Return the records exactly, from the first line through the "with_reducible apply State.modDec_same" line.

Data records Block Start

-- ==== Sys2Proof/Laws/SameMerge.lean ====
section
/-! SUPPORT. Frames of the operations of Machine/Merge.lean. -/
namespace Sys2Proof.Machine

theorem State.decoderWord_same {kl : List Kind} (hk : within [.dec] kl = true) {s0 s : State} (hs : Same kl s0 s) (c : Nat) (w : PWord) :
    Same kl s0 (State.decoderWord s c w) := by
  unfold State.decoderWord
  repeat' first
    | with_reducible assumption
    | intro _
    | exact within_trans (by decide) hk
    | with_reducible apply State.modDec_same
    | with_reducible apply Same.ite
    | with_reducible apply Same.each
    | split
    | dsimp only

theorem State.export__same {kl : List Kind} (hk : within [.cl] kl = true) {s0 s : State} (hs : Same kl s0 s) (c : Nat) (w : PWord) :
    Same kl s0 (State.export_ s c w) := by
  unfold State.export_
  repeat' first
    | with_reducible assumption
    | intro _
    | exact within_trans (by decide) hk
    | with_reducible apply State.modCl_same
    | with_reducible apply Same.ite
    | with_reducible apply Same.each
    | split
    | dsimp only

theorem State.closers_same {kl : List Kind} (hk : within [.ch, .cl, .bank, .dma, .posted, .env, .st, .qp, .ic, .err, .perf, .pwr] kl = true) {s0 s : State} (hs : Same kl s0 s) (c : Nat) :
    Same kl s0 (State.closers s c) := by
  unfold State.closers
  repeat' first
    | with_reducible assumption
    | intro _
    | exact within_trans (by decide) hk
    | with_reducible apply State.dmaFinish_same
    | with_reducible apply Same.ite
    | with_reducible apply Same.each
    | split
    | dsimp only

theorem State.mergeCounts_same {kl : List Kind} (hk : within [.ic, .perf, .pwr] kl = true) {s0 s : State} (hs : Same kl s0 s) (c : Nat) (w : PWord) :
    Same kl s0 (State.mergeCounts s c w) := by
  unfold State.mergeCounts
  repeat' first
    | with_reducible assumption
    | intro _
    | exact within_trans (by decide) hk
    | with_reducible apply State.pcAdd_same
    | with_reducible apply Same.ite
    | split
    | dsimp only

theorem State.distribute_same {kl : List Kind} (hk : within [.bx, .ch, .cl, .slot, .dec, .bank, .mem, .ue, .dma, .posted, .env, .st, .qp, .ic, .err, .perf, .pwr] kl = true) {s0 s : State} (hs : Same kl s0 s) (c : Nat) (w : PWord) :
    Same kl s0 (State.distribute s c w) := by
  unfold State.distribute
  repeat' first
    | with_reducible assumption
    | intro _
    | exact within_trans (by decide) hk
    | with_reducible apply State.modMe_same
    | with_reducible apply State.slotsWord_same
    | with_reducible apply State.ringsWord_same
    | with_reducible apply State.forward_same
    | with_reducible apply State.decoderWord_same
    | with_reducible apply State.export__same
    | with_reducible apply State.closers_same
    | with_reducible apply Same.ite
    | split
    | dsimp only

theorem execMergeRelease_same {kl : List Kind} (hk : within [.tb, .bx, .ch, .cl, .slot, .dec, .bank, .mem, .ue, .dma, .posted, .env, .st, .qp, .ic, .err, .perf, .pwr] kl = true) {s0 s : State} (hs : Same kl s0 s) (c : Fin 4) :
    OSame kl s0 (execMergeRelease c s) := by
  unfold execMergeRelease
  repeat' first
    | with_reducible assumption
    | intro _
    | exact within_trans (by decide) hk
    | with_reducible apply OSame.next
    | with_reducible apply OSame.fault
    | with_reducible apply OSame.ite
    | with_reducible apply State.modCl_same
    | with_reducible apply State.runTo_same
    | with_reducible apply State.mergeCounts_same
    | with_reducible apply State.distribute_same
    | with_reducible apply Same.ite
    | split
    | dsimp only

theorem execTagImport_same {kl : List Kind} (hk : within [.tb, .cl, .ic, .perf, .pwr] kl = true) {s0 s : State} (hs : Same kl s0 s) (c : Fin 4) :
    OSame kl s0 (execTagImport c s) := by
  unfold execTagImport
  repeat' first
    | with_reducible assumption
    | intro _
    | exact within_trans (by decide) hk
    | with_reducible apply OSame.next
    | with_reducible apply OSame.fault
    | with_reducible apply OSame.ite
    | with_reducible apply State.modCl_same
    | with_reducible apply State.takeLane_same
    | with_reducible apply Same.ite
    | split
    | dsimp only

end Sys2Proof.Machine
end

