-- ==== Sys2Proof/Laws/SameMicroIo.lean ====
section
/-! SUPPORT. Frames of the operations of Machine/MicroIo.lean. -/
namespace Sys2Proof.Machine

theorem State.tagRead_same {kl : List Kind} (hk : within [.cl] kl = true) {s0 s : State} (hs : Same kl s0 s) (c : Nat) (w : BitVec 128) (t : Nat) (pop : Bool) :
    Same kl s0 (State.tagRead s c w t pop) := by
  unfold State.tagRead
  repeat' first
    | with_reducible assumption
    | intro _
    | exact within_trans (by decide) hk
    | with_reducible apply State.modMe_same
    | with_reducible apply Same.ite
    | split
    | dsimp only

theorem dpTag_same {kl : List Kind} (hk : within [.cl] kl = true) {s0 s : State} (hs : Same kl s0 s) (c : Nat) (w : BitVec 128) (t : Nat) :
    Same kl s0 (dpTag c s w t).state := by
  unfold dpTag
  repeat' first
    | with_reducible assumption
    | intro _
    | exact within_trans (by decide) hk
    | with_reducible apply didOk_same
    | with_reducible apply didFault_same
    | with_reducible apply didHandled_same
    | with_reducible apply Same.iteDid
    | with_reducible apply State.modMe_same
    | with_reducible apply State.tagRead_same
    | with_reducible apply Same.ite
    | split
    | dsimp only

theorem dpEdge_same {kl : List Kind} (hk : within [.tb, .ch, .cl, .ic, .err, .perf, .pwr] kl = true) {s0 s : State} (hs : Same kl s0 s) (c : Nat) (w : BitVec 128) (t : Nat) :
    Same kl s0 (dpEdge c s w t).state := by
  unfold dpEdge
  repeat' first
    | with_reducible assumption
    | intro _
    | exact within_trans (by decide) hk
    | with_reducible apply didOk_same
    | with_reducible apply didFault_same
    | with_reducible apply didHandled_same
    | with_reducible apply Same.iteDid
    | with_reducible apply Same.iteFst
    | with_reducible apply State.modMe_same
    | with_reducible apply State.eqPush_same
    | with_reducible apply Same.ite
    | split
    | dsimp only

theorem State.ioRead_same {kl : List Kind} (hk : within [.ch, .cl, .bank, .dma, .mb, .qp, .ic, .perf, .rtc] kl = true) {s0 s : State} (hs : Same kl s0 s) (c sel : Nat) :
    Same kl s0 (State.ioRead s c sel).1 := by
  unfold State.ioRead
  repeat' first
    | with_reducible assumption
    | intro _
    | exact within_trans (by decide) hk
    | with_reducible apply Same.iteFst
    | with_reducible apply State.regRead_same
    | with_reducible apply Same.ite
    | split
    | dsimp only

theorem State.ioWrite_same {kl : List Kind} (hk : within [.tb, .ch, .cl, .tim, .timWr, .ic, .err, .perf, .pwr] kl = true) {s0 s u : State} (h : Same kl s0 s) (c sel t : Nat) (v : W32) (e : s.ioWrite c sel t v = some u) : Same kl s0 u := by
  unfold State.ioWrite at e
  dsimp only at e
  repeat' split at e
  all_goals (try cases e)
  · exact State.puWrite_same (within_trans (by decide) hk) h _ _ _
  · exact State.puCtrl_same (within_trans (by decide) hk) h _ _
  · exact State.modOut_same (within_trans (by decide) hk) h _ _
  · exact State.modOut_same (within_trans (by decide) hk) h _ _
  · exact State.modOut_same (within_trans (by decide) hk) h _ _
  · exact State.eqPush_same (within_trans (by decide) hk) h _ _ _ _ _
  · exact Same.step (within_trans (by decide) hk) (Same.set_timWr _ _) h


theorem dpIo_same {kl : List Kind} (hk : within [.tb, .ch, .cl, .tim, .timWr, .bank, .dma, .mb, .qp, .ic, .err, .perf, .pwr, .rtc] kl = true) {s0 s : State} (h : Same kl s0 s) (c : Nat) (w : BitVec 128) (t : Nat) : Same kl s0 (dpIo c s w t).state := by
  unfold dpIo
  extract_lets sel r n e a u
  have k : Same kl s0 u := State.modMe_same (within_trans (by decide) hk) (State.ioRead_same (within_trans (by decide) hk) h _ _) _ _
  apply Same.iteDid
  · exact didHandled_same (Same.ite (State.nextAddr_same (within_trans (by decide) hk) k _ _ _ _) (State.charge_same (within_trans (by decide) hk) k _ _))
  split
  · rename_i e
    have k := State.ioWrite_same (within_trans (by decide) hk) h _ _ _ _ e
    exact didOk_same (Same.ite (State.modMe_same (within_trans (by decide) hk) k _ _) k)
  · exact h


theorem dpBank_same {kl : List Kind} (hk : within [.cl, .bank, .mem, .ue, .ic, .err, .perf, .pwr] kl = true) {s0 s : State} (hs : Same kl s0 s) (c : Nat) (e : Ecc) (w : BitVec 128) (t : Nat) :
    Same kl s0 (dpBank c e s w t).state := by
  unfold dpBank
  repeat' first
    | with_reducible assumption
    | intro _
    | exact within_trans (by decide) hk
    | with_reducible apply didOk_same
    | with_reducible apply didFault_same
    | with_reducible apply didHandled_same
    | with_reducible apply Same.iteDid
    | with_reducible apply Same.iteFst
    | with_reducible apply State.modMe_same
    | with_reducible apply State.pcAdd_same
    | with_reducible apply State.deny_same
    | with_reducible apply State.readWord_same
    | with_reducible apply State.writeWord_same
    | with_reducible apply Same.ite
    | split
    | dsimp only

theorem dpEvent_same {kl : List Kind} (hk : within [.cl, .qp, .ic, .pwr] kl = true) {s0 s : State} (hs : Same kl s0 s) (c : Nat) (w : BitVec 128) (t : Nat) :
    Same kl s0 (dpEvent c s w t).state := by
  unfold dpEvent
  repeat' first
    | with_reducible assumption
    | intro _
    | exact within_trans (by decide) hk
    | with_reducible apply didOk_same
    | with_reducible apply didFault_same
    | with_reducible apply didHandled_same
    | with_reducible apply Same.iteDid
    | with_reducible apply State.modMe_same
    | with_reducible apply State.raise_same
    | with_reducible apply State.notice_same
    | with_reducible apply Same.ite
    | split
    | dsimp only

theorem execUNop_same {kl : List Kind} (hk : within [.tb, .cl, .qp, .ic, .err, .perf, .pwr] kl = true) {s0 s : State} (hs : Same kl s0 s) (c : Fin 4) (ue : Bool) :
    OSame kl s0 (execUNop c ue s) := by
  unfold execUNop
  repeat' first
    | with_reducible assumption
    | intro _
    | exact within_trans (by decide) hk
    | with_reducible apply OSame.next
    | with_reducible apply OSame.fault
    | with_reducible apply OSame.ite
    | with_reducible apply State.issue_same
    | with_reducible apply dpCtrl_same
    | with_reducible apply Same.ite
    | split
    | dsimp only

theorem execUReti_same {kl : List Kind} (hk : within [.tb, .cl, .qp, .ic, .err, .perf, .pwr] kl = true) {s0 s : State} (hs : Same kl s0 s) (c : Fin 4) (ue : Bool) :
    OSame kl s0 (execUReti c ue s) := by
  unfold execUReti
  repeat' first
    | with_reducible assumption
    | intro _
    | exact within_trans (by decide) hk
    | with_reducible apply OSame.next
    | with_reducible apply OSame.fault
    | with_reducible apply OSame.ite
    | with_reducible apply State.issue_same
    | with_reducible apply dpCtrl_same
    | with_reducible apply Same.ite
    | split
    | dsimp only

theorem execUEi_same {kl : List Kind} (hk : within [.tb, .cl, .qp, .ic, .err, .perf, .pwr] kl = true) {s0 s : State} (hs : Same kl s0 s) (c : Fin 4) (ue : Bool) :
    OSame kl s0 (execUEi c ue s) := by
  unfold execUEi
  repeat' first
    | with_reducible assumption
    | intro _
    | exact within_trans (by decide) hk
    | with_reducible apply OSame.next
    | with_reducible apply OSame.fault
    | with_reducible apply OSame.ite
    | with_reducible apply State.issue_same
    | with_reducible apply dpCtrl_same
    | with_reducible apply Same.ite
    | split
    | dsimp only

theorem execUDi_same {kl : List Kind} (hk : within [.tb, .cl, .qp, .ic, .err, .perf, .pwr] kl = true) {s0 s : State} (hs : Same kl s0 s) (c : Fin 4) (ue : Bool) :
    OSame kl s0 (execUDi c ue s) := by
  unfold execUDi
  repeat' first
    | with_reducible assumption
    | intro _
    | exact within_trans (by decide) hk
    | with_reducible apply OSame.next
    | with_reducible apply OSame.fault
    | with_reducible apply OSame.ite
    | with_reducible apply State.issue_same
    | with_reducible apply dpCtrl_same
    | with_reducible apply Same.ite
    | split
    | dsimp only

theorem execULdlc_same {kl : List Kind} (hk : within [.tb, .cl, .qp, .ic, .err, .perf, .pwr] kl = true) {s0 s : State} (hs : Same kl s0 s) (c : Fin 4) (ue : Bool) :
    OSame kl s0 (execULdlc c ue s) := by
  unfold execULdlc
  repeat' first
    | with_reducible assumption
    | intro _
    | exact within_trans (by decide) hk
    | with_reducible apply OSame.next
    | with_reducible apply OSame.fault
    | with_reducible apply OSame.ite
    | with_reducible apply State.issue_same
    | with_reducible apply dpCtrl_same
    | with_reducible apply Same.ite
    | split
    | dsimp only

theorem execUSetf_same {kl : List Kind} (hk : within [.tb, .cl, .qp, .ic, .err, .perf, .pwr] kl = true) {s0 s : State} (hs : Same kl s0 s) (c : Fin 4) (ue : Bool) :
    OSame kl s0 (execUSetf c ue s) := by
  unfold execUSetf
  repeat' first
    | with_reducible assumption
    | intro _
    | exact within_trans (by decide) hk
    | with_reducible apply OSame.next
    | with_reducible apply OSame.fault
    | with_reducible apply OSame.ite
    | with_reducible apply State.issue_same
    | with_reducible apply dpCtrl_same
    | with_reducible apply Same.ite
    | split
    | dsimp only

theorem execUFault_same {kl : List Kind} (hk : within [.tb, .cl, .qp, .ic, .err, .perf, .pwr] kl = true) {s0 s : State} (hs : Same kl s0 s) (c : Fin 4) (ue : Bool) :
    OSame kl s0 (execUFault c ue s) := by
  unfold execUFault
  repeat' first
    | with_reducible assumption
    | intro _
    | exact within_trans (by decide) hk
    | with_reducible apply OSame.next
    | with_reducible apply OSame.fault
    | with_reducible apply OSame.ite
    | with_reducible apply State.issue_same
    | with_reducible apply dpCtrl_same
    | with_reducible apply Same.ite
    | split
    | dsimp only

Data records Block End

_Completed exercise_
-- ==== Sys2Proof/Laws/SameMerge.lean ====
section
/-! SUPPORT. Frames of the operations of Machine/Merge.lean. -/
namespace Sys2Proof.Machine

theorem State.decoderWord_same {kl : List Kind} (hk : within [.dec] kl = true) {s0 s : State} (hs : Same kl s0 s) (c : Nat) (w : PWord) :
    Same kl s0 (State.decoderWord s c w) := by
  unfold State.decoderWord
  repeat' first
    | with_reducible assumption
    | intro _
    | exact within_trans (by decide) hk
    | with_reducible apply State.modDec_same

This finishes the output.